- WHAT THE TASK REQUIRES
Would you transcribe the line that holds "The safety predicate", plus every line beneath it through the end of the data, exactly and with nothing added?

═══ DATA LISTING ═══

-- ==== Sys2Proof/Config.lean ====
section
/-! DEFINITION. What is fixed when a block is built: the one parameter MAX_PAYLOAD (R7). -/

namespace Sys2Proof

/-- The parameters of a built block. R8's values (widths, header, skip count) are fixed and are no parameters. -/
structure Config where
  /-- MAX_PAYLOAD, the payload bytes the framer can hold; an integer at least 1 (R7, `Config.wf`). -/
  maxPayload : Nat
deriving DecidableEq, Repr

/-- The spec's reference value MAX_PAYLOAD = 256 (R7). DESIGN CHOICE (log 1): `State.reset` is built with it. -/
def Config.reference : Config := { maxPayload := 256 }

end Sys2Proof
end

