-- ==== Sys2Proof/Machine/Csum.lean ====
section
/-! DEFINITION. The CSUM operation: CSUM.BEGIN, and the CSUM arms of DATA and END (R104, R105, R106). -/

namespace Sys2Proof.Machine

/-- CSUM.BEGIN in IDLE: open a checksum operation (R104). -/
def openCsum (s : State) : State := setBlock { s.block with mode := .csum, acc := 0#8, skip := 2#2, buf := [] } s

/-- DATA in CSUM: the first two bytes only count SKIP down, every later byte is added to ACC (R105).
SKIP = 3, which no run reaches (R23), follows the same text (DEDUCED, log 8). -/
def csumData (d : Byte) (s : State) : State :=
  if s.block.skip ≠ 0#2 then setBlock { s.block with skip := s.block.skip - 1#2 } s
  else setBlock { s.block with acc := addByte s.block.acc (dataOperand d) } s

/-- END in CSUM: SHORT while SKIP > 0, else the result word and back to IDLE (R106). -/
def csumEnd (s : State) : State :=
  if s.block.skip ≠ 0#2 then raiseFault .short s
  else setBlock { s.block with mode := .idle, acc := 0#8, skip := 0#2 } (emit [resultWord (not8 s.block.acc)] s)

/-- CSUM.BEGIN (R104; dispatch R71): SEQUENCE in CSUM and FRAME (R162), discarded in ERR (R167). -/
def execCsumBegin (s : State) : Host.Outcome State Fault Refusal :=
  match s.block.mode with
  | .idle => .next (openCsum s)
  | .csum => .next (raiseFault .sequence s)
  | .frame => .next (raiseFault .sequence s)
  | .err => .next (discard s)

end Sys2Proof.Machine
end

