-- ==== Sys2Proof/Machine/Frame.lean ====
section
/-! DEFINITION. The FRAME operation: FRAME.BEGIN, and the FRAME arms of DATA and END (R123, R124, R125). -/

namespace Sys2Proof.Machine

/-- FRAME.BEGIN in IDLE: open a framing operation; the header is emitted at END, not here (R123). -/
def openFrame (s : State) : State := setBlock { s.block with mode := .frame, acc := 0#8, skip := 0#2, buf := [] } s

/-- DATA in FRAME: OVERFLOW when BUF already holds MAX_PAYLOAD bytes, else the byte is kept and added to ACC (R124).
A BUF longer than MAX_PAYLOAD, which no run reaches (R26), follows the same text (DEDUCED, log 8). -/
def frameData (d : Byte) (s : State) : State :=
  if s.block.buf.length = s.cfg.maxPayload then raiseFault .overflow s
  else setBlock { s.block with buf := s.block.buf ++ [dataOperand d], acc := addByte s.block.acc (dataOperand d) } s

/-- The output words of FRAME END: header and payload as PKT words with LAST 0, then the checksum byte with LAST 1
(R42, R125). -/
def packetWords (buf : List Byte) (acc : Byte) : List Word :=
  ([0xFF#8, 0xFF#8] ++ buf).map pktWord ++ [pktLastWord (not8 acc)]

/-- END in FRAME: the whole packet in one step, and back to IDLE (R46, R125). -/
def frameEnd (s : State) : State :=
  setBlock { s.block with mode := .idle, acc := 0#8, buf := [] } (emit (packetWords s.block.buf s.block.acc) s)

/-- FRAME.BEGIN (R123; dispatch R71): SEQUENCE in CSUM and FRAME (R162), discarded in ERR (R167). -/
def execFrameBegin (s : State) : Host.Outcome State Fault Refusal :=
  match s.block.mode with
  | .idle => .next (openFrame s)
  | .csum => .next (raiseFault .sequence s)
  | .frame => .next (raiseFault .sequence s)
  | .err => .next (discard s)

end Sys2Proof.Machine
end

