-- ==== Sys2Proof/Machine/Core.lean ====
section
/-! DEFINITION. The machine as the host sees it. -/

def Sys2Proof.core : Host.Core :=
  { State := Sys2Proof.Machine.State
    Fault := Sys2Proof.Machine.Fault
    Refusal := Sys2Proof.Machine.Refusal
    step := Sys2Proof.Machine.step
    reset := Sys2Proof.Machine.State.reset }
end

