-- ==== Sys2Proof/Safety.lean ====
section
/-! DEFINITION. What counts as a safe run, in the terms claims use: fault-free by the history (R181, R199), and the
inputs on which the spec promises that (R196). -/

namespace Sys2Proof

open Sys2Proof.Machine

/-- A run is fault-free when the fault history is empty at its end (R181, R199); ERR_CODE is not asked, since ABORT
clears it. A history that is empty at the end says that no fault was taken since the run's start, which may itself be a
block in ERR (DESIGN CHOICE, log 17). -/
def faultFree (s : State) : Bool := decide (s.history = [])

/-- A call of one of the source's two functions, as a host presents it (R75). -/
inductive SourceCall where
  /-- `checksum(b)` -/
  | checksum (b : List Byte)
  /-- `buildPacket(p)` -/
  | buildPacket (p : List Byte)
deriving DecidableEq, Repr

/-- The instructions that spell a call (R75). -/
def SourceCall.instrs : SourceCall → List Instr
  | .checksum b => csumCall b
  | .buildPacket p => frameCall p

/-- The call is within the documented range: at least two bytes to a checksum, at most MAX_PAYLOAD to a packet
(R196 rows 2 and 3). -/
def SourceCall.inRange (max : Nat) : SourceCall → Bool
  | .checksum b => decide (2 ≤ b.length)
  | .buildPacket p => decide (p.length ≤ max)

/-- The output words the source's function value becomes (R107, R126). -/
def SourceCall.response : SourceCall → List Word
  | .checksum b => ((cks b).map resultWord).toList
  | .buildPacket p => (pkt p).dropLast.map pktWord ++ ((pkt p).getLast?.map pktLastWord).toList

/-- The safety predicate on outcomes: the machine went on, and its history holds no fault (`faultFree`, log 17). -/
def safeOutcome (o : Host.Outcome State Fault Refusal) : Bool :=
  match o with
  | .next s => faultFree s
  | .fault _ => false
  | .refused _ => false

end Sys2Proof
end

═══

- ANSWER TO THIS PROBLEM
/-- The safety predicate on outcomes: the machine went on, and its history holds no fault (`faultFree`, log 17). -/
def safeOutcome (o : Host.Outcome State Fault Refusal) : Bool :=
  match o with
  | .next s => faultFree s
  | .fault _ => false
  | .refused _ => false

end Sys2Proof
end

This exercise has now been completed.